# Am I dumb?



## lesserhunter (May 9, 2008)

Has anybody ever ran a spread of entirely deadlies or sillosocks for Canada's? I'm seriously considering selling my entire spread of DSDs and running a very large spread of deadlies. Just kinda sick of running full bodies and want to mix things up a bit. Plus I prefer to hunt alone and setting up 15dz full bodies alone isn't the quickest thing in the world.


----------



## EllendaleND (Dec 25, 2011)

Not sure, never tried anything but full bodies so idk. Do you hunt much in the early season?


----------



## dakotashooter2 (Oct 31, 2003)

I've read of some guys having good success but have also read of guys having good success with only Silouettes. Some clam better success with the silouettes than the socks............


----------



## JethroBodine (Jan 5, 2013)

yes..


----------



## snowgoosekilla (Feb 18, 2012)

https://sphotos-a.xx.fbcdn.net/hphotos- ... 3793_n.jpg
Theres a picture of a deadly Canada goose spread


----------



## lesserhunter (May 9, 2008)

I hunt from August threw December but as soon as snows are around that's where I focus my attention. Been there done that with sillos and you couldn't pay me to hunt over them again


----------



## SkunkNipples (Jul 13, 2012)

In and Alberta and Saskatchewan where I hunt local Canadas, the silhouettes work great but I HATE silosock Canadas. Too much dancing, every time we have put some out, the birds flare, remove the silosocks they commit. Course every area and flock is different.


----------



## lesserhunter (May 9, 2008)

They will be double staked so they don't move. I HATE motion in any spread regardless if its Canada's or snows. I just want to run 30-40dz decoys for Canada's and don't think I can quite get that many fullbodies in my 7x16 ha


----------



## Anas Strepera (Nov 10, 2004)

Out of curiosity, how do you "run" a decoy?
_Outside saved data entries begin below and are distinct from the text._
-- ==== Sys2Proof/Machine/Display.lean ====
section
/-! DEFINITION. The display instructions (44_display.md). -/

namespace Sys2Proof.Machine

/-- `00E0` (R180). -/
def execCls (s : State) : Outcome := retire (s.setFb blankFramebuffer)

/-- What `Dxyn` draws from the state on entry: the origin is reduced once and pixels clip (R181). -/
def State.drawSprite (s : State) (x y : Reg) (n : Nibble) : Drawing :=
  drawRows ((s.reg x).toNat % 64) (s.sprite n) ((s.reg y).toNat % 32) ⟨s.fb, false⟩

/-- The two effects of a draw: VF is 0, or 1 if a lit pixel was erased, and the framebuffer is the drawn one. -/
def State.commitDrawing (s : State) (d : Drawing) : State := (s.setFlag (flagByte d.hit)).setFb d.fb

/-- `Dxyn` (R181): the range check covers all `n` bytes and comes before VF is cleared; the origin is taken before VF is
cleared (decision D10, log entry 8). -/
def execDrw (x y : Reg) (n : Nibble) (s : State) : Outcome :=
  checkRange s n.toNat (encodeWord (.drw x y n)) (retire (s.commitDrawing (s.drawSprite x y n)))

end Sys2Proof.Machine
end

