-- ==== Sys2Proof/Machine/Fetch.lean ====
section
/-! DEFINITION. Fetch and decode, steps 1 to 4 of the Step algorithm (00_scope.md R10). -/

namespace Sys2Proof.Machine

/-- The two bytes at `pc` and `pc + 1`; `pc` may be odd (20_memory.md R57). -/
def State.fetchBytes (s : State) : List Byte := s.mem.readBlock s.pc.toNat 2

/-- `MemRead(pc, 2)`, big-endian (20_memory.md R53). -/
def State.fetchWord (s : State) : Word := wordOfBytes (s.mem.read s.pc.toNat) (s.mem.read (s.pc.toNat + 1))

/-- The instruction at `pc`, or the fault of the fetch (60_exceptions.md R226) or of the decode (R227), in that order
(R225). -/
def State.fetch (s : State) : Except Fault Instr :=
  if Config.lastFetch < s.pc.toNat then .error (.pcOutOfRange s.pc)
  else match decode s.fetchBytes with
    | .ok (i, _) => .ok i
    | .error _ => .error (.illegalInstruction s.fetchWord s.pc)

end Sys2Proof.Machine
end

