-- ==== Sys2Proof/Machine/Cycle.lean ====
section
/-! DEFINITION. The Cycle Driver (00_scope.md R10, R11) and what happens next in the machine (R9). -/

namespace Sys2Proof.Machine

/-- `Step`: fetches, decodes and executes at most one instruction. -/
def cycle (s : State) : Outcome :=
  match s.fetch with
  | .error f => raise f
  | .ok i => exec i s

/-- One atomic event. -/
def runEvent (e : Event) (s : State) : Outcome :=
  match e with
  | .step => cycle s
  | .tick => .next s.tick
  | .keyWrite k b => .next (s.keyWrite k b)
  | .boot rom => s.reboot rom

/-- The next event of the machine: the oldest that the host has waiting, and `Step` when none is (log entry 4). -/
def nextEvent (s : State) : Outcome :=
  match s.pending with
  | [] => cycle s
  | e :: rest => runEvent e { s with pending := rest }

/-- The three outcomes of a Step (00_scope.md R10). -/
inductive StepResult where
  | retired (t : State)
  | waitKey
  | faulted (f : Fault)
  | refused (r : Refusal)
  deriving DecidableEq, Repr

/-- The instruction at `pc` is `Fx0A` and no key is down (00_scope.md R10, 45_timers_keypad.md R205). -/
def State.waitsForKey (s : State) : Bool :=
  match s.fetch with
  | .ok (.ldKey _) => s.firstKeyDown.isNone
  | _ => false

/-- The outcome of a Step as 00_scope.md R10 names it. -/
def State.stepResult (s : State) : StepResult :=
  match cycle s with
  | .next t => if s.waitsForKey then .waitKey else .retired t
  | .fault f => .faulted f
  | .refused r => .refused r

end Sys2Proof.Machine
end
I guess I've only just used decoys. I've never ran any. Are they motorized or something???


----------



## waterfowlmaniac (Dec 31, 2012)

Really Anas Strepera, it is people like you that make me never want to use this site. Can you keep your so called "funny remarks" to your self!!


----------



## slough (Oct 12, 2003)

30-40 dozen decoys for Canadas? In North Dakota? Seems like big time overkill. Never hunted over more than probably 150 decoys and usually more like 30-50 - canadas almost always oblige.


----------



## lesserhunter (May 9, 2008)

Mn and nd. I'm all about overkill when it comes to decoys, I'd rather shoot a limit over 1000 decoys than a dz decoys. I shoot plenty if birds with my current spread, just considering mixing it up


----------



## JethroBodine (Jan 5, 2013)

Anas Strepera said:


> Out of curiosity, how do you "run" a decoy?
> 
> I guess I've only just used decoys. I've never ran any. Are they motorized or something???


"You are literally to stupid to insult"&#8230;Stew


----------



## Anas Strepera (Nov 10, 2004)

JethroBodine said:


> Anas Strepera said:
> 
> 
> > Out of curiosity, how do you "run" a decoy?
> ...


Stew, I'm actually figuratively too stupid to insult. You are literally too stupid to understand the difference between literally and figuratively.


----------



## lesserhunter (May 9, 2008)

And your both going to quit arguing and hijacking my thread. Keep it on topic, or don't post. Simple really.


----------



## waterfowlmaniac (Dec 31, 2012)

I would recommend hunting over windsocks. I have had very good success hunting over a all headed deadly canada goose spread, especially if you hunt alone most of the time. You will have very good luck, I am sure of it!


----------



## Myles J Flaten (Jan 31, 2008)

I don't have any experience with using socks but if you have 15 dozen dave smiths you could always sell 5 dozen and buy 35+ dozen deadlys with money left over. Then you would have both a fb and sock spread. Problem solved :beer:


----------



## MinnesotaStyle (Apr 20, 2013)

I was thinking the same thing lesser. If the silosocks work for snows why wouldnt they work for canadas. Motion helps out quite a bit. Maybe running a huge spread of all silos or deadlies would work the best? Who knows, might be all trial and error. And for Anas or Anus the wise guy, really?! Quit trolling other peoples threads!


----------



## lesserhunter (May 9, 2008)

We will see what happens. I'm going to order 30dz deadly feeders to try out this fall


----------



## Bruce (Dec 12, 2003)

Use 36 deadlies with 24 big Als, works great and no trailer.


----------



## Sam56uel (May 31, 2013)

it is people like you that make me never want to use this site. Can you keep your so called "funny remarks" to your self!!


----------



## SOTA'N'KOTA (Sep 9, 2004)

I really like my Canada Sillosocks. They've worked very well for me.


----------